Created data of people visiting a building:

|   | Date       | PersonId | 
|---|------------|----------| 
| 0 | 2010-01-01 | 76       | 
| 1 | 2010-01-01 | 63       | 
| 2 | 2010-01-01 | 89       | 
| 3 | 2010-01-01 | 81       | 
| 4 | 2010-01-01 | 7        |

Speed reference

In [3]:

%%timeit
# This counts the number of people visiting the building, not the number of unique people.
# Provided as a speed reference.
df.rolling(window='{:d}D'.format(window), on='Date').count()

3.32 ms ± 124 µs per loop (mean ± std. dev. of 7 runs, 100 loops each)

Speed test 1

In [4]:

%%timeit
df.rolling(window='{:d}D'.format(window), on='Date').apply(lambda arr: pd.Series(arr).nunique())
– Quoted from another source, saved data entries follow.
/-- What follows a completed bundle, and what holds a strand (05 R124-R128, R132, 06 R142, 12 R258-R262, 03 R92): traps,
`rfe`, which restores the frozen context (in the last of its stall cycles, where it has some), `done`, which asks the flush engine for the end of its task, `yield`, which gives up
position where another strand is ready, `segend`, which spends the row's budget; the stall count of an `rfe` or a `yield` elapses
first (03 R73; DEDUCED, log 72), and the clock in which a held `rfe` returns counts (DEDUCED, log 71). A blocked strand whose
condition has cleared becomes ready; an empty position goes to the next ready strand in cyclic order; a bundle that cannot be
fetched and a word that decodes to nothing raise 0x01 and 0x03, and what the strand has asked of peers is not used. -/
def Obligations.HoldsAndReturns : Prop := ∀ (s : State) (g : Nat), s.live = true →
  let x := s.strand g
  let k := coreOf g
  (s.inPos g = true → s.stepArm ≠ some g → x.hold = .done → s.doneReady g = true → s.replayAny g = none →
    x.cursor = 0#128 →
    ∃ t, exec (.positionHoldEnd g) s = .next t ∧ t.mem = s.mem ∧ (t.strand g).run = .blocked ∧ (t.strand g).wait = .actions ∧
      (t.strand g).hold = .none ∧ (t.strand g).ph = 2 ∧ (t.core k).pos = none ∧ t.work = s.work ++ [.endOfTaskActions g] ∧
      t.edgeQ = s.edgeQ.filter (fun h => h != g) ++ [g]) ∧
  (∀ a c u v, s.inPos g = true → s.stepArm ≠ some g → x.hold = .rfe a → x.ctx.lq = [] → x.ctx.sc ≤ 1 →
    x.frozen = some (c, u, v) → SMap.rising x.areg = true →
    ∃ t, exec (if x.ctx.sc = 0 then .positionHoldEnd g else .stallCountExpiry g) s = .next t ∧ OnlyStrand s t g ∧
      let y := t.strand g
      y.ctx = { c with first := c.first.map (fun f => (s.nid, f.2)) } ∧ y.frozen = none ∧ y.hmode = false ∧ y.hold = .none ∧
      (∀ n, y.ra n = if n = 30 then u else if n = 31 then v else x.ra n) ∧
      y.efr = (x.ctx.efrP.getLast?.map Prod.snd).getD x.efr ∧ y.cyc = x.cyc + 1#64 ∧
      ({ y with
        ctx := x.ctx, areg := x.areg, frozen := x.frozen, hmode := x.hmode, hold := x.hold, efr := x.efr, cyc := x.cyc,
        segc := x.segc } : Strand) = x) ∧
  (∀ b, s.inPos g = true → x.hold = .breakdown b → exec (.positionHoldEnd g) s =
    .next (s.trapEntry g 0x10 b x.ctx.pc 6 x.ctx.done x.heldCount x.dly false)) ∧
  (∀ a, s.inPos g = true → s.stepArm ≠ some g → x.ctx.done = 0xFF → x.ctx.lq = [] → x.ctx.buf = [] → x.ctx.held = [] →
    x.ctx.cout.redirect = none → x.ctx.cout.after = a →
    ∃ t, exec (.bundleComplete g) s = .next t ∧ match a with
      | .done => (t.strand g).hold = .done ∧ (t.strand g).ctx.bpf = [] ∧ (t.strand g).ctx.anc = 0 ∧ OnlyStrand s t g
      | .yield =>
        if x.ctx.cout.sc ≠ 0 then (t.strand g).hold = .yield ∧ OnlyStrand s t g
        else if s.otherReady g then
          (t.strand g).run = .ready ∧ (t.strand g).wait = .yielded ∧ (t.core k).pos = none ∧ t.mem = s.mem
        else (t.strand g).run = .inPos ∧ OnlyStrand s t g
      | .trap cause detail => x.hmode = false → s.vectorBad g x.part = none → s.vectorAsk g = none → (t.strand g).hmode = true ∧
          (t.strand g).tcr = BitVec.ofNat 64 (detail % 65536 * 2 ^ 32 + cause % 256) ∧
          (t.strand g).tar = BitVec.ofNat 64 (x.ctx.pc % 2 ^ 57) ∧
          ((t.strand g).frozen.map (fun f => f.1.done)) = some 0
      | .segend cost => (t.strand g).segc = 0 ∧ (t.core k).left = (s.core k).left - cost ∧ t.mem = s.mem ∧
          ((t.core k).spent = true ↔ (s.core k).left ≤ cost ∧ (s.core k).budget ≠ 0 ∧ (s.core k).stop = .none)
      | .rfe => if x.ctx.cout.sc ≠ 0 then (t.strand g).hold = .rfe x.ctx.pc ∧ OnlyStrand s t g
          else ∀ c u v, x.frozen = some (c, u, v) → (t.strand g).hmode = false ∧ (t.strand g).frozen = none ∧
            (t.strand g).ctx.pc = c.pc
      | .none => OnlyStrand s t g) ∧
  (x.run = .blocked → s.blockOver g = true → ∃ t, exec (.blockClear g) s = .next t ∧
    ({ t with strands := s.strands } : State) = s ∧ (∀ h, h ≠ g → t.strand h = s.strand h) ∧
    t.strand g = { x with run := .ready, wait := .none }) ∧
  (∀ c i, (s.core c).pos = none → (s.core c).stop = .none → 1 ≤ i → i ≤ 4 →
    (∀ j, 1 ≤ j → j < i → (s.strand (4 * c + ((s.core c).last + j) % 4)).run ≠ .ready) →
    (s.strand (4 * c + ((s.core c).last + i) % 4)).run = .ready →
    let h := 4 * c + ((s.core c).last + i) % 4
    ∃ t, exec (.strandSwitch c) s = .next t ∧ (t.core c).pos = some (h % 4) ∧ t.strand h = { s.strand h with run := .inPos, wait := .none } ∧
      ∀ j, j ≠ h → t.strand j = s.strand j) ∧
  (s.atIssue g = true → x.due = none → s.bundleAt g x.ctx.pc = none → s.fetchAsk g x.ctx.pc = none →
    ∃ c, (c = 0x01 ∨ c = 0x21) ∧ (s.bad = [] → c = 0x01) ∧
      exec (.bundleFetchFault g) s = .next ((s.asksOver g).raise g 0 ⟨c, 0, x.ctx.pc⟩)) ∧
  (∀ (j : BitVec 3) bs ts, s.atIssue g = true → x.due = none → x.ctx.done = 0 → x.ctx.lq.length ≤ 64 →
    s.bundleAt g x.ctx.pc = some (bs, ts) → (∀ n < j.toNat, (words bs).getD n 0#32 = 0#32) →
    (words bs).getD j.toNat 0#32 ≠ 0#32 → decodeSlot j.toNat ((words bs).getD j.toNat 0#32) = none →
    exec (.illegalEncoding g j) s =
      .next (({ (keepTlbs ts { s with cur := { g := g } }).asksOver g with cur := { g := g, slot := j.toNat } } : State).raise g
        j.toNat ⟨0x03, 0, x.ctx.pc⟩))

-- Events of the core and its engines.

/-- Data that arrives (06 R134, R135, 07 R166, 08 R177, R181, R188, 17 R347, R355): while no bundle of the strand is partly
committed, a load, a `vld` or an atomic whose bytes are fixed or can be read (with the outstanding stores that the strand sees laid
over them) delivers them to its destination, a signed load extended, a freewheel block decayed to the view captured at issue, and
a request to a peer that it needed is over; an error is recorded against the destination. For a task whose actions are under way,
which issues no more, what arrives is discarded (07 R166), and an error in it counted in IERR.UNC (20 R405). -/
def Obligations.Arrivals : Prop := ∀ (s : State) (g n : Nat) (p : Pend) (a b : List Pend) (bs : List Byte), s.live = true →
  let x := s.strand g
  x.filed = true → x.ctx.done = 0 → x.pends = a ++ p :: b → p.id = n → (∀ q ∈ a ++ b, q.id ≠ n) →
  let x0 : Strand := { x with pends := a ++ b }
  let whole := fun (ms : List (Option Byte)) (z : List Byte) => (ms.zip z).map (fun e => e.1.map (fun m => (m, e.2)))
  let made := fun (i : Instr) (e : Eff) => ∃ t, exec i s = .next t ∧ OnlyStrand (s.landed n) t g [0x36018, 0x36020] ∧
    EffectOf e x0 (t.strand g)
  (p.err = none → (p.kind.isAtom = true ∨ s.ready n = true) →
      (p.val = some bs ∨ p.val = none ∧ p.known = [] ∧ p.pcs ≠ [] ∧ (∀ z ∈ p.pcs, z.cls ≠ .cached) ∧ s.badAt 0 p.pcs = none ∧
        (∀ q ∈ a ++ b, q.val = none → piecesMeet q.pcs p.pcs = false) ∧ bs = s.forward g p.pcs (s.loadBelow p.pcs)) →
    (x.wait = .actions → p.kind.isToken = false → (p.kind.isAtom = true → p.val = some bs) → ∃ t, exec
      (if p.kind.isAtom then .atomicReturn g n else if p.vld then .vldDataArrival g n else .loadDataArrival g n) s = .next t ∧
      OnlyStrand (s.landed n) t g [0x36018, 0x36020] ∧ t.strand g = x0) ∧
    (x.wait ≠ .actions →
    (∀ d sz sg, p.kind = .scalar d sz sg → p.vld = false → bs.length = sz → 1 ≤ sz → sz ≤ 8 →
      made (.loadDataArrival g n) (.sreg d (if sg then (BitVec.ofNat (8 * sz) (leNat bs)).signExtend 64
        else BitVec.ofNat 64 (leNat bs)))) ∧
    (∀ ad ms, p.kind = .urs ad ms →
      made (if p.vld then .vldDataArrival g n else .loadDataArrival g n) (.urs ad (whole ms bs))) ∧
    (∀ d sz ix, p.kind = .atom d sz ix → p.val = some bs →
      made (.atomicReturn g n) (.sreg d (BitVec.ofNat 64 (leNat bs)))) ∧
    (∀ ad ms row dc now thr, p.kind = .fw ad ms row 0 dc now thr → p.vld = false →
      made (.loadDataArrival g n) (.urs ad (whole ms bs))) ∧
    (∀ ad ms fc dc now thr z, p.kind = .fw ad ms false fc dc now thr → p.vld = false → fc ≠ 0 → bs.length = 64 →
      (fwMalformed fc bs = true ∧ z = bs ∨ fwMalformed fc bs = false ∧
        (fwReadBlock fc dc now bs = .ok z ∨ fwReadBlock fc dc now bs = .early z)) →
      made (.loadDataArrival g n) (.urs ad (whole ms z))))) ∧
  (∀ va, p.err = some va → p.val = some bs → p.kind.isToken = false → p.kind.isAtom = false →
    ∃ t, exec (if p.vld then .vldDataArrival g n else .loadDataArrival g n) s = .next t ∧
      if x.wait = .actions then OnlyStrand (s.landed n) t g [0x80200] ∧ t.strand g = x0 ∧
        (SMap.rising s.regs = true → t.reg 0 0x80200 / 2 ^ 32 = min (2 ^ 32 - 1) (s.reg 0 0x80200 / 2 ^ 32 + 1) ∧
          t.reg 0 0x80200 % 2 ^ 32 = s.reg 0 0x80200 % 2 ^ 32)
      else OnlyStrand (s.landed n) t g ∧ t.strand g = { x0 with errs := x.errs ++ p.dsts.map (fun d => (d, 0x21, va)) })

/-- The matrix array (10 R225, R230, 11 R239, R243, 12 R270, R440): it starts the first command whose input is there, a
convolution with its activations as they stand then (R225 leaves the time open: the model's choice, DESIGN CHOICE, log 10);
what the cells of a product and the steps of a family command hold is the last statement's; an error met in a command's accumulator
path is recorded against its destinations; a produced result takes one of four buffers, which the oldest result of a
strand out of position gives up for the pending-result area of its save slot where none is free, and waits in the array where
there is none of that kind either, and while the core is to switch to the owner of a buffered result (12 R265; before the move of R440:
DEDUCED, log 109); a family command under the trap action writes its results in place and makes its strand ready
with slot 6 committed and its literal word consumed, with a breakdown to be taken when it stopped at one, but for a strand whose task is
aborted, which issues no more. -/
def Obligations.MatrixEvents : Prop := ∀ (s : State) (c : Nat) (x : XCmd) (b : List XCmd), s.live = true →
  let k := s.core c
  let g := x.strand
  k.mq = x :: b → (∀ y ∈ b, y.id ≠ x.id ∧ y.started = false) →
  (x.started = false → x.par.getD 6 0 = 0 → s.bad = [] →
    let x1 : XCmd := if x.op = 4 ∨ x.op = 5 then
        { x with data := x.data.set 0 (s.convTile (convOf (x.data.getD 3 [])) (x.par.getD 7 0)), started := true }
      else { x with started := true }
    ∃ t, exec (.matrixCommandStart c) s = .next t ∧
      ({ t with cores := s.cores, work := s.work } : State) = s ∧ t.core c = { k with mq := x1 :: b } ∧
      (∀ j, j ≠ c → t.core j = s.core j) ∧
      t.work = s.work ++ (if x.lat.isSome ∨ x.op = 6 then [.matrixResultProduced c]
        else [.factorisationBreakdown c, .familyCommandDone c])) ∧
  (x.started = true → x.op = 6 → ∃ t, exec (.matrixResultProduced c) s = .next t ∧ t.core c = { k with mq := b } ∧
    t.mem = s.mem ∧ ∀ h, t.strand h = s.strand h) ∧
  (x.started = true → x.op ≠ 6 → x.lat ≠ none → x.taint = [] → (x.op = 4 ∨ x.op = 5 → x.par.length ≤ 8) →
    let held := (k.results.filter (fun r => r.moved.isNone)).length
    let gives := fun (t : State) (before : List MRes) => exec (.matrixResultProduced c) s = .next t ∧
      (t.core c).mq.map XCmd.id = b.map XCmd.id ∧
      ∃ effs, (t.core c).results = before ++ [⟨x.id, g, effs, none, if 9 ≤ x.op then some x else none⟩] ∧
        (x.lost = true → ∀ e ∈ effs, ∀ d ∈ effDst e, .err d noAddr ∈ effs) ∧
        (x.lost = false → x.op = 8 → effs = [.urs (x.par.getD 0 0) (List.replicate 18432 (some (0xFF#8, 0#8)))]) ∧
        (x.lost = false → x.op = 7 → x.par.getD 2 0 = 0 →
          effs = [.urs (x.par.getD 0 0) ((x.data.getD 0 []).map (fun z => some (0xFF#8, z)))]) ∧
        (x.lost = false → 1 ≤ x.op → x.op ≤ 5 →
          effs = [.urs (x.par.getD 5 0) ((accBytes (mulCells x)).map (fun z => some (0xFF#8, z)))]) ∧
        (x.lost = false → 9 ≤ x.op → effs = famEffs x)
    (held < 4 → ∃ t, gives t k.results ∧ t.mem = s.mem) ∧
    (∀ u o v, 4 ≤ held → s.ownerTurn c = none → k.results = u ++ o :: v → o.moved = none → s.inPos o.strand = false → (∀ r ∈ u ++ v, r.id ≠ o.id) →
      (∀ r ∈ u, r.moved ≠ none ∨ s.inPos r.strand = true) → Memory.wf s.mem = true →
      ∃ t a i, i < 4 ∧ a = s.preg (s.strand o.strand).part 24 + 2 ^ 19 * o.strand + 0x42000 + 0x4800 * i ∧
        gives t (u ++ { o with moved := some (a, s.fresh) } :: v) ∧
        ∀ y, (y < a ∨ a + 0x4800 ≤ y) → t.memRead y 1 = s.memRead y 1) ∧
    (4 ≤ held → (∀ r ∈ k.results, r.moved ≠ none ∨ s.inPos r.strand = true) ∨ s.ownerTurn c ≠ none →
      ∃ t, exec (.matrixResultProduced c) s = .next t ∧ t.core c = { k with mq := { x with cls := 3, stalled := true } :: b } ∧ t.mem = s.mem ∧
        ∀ h, t.strand h = s.strand h)) ∧
  (x.started = true → x.lat = none → 9 ≤ x.op → x.taint = [] →
    let w := s.applyEffs g (withLoss x.lost (famEffs x))
    let ends := fun (i : Instr) (h : Hold) => ∃ t, exec i s = .next t ∧ t.mem = w.mem ∧ (t.core c).mq = b ∧
      (coreOf g = c → t.strand g = if (s.strand g).abort.isSome then w.strand g else { w.strand g with
        run := .ready, wait := .none, hold := h, mlp := BitVec.ofNat 64 (((w.strand g).mlp.toNat + 4) % 2 ^ 57),
        ctx := markDone 6 (w.strand g).ctx }) ∧
      ∀ j, j ≠ g → t.strand j = s.strand j
    (x.breaks = none → ends (.familyCommandDone c) .none) ∧
    (∀ kind, x.breaks = some kind → ends (.factorisationBreakdown c) (.breakdown kind)))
2.42 s ± 282 ms per loop (mean ± std. dev. of 7 runs, 1 loop each)

In [5]:

# Save results as a reference to check calculation accuracy.
ref = df.rolling(window='{:d}D'.format(window), on='Date').apply(lambda arr: pd.Series(arr).nunique())['PersonId'].values

Speed test 2

In [6]:

# Define a custom function and implement a just-in-time compiler.
@numba.jit(nopython=True)
def nunique(arr):
    return len(set(arr))

In [7]:

%%timeit
df.rolling(window='{:d}D'.format(window), on='Date').apply(nunique)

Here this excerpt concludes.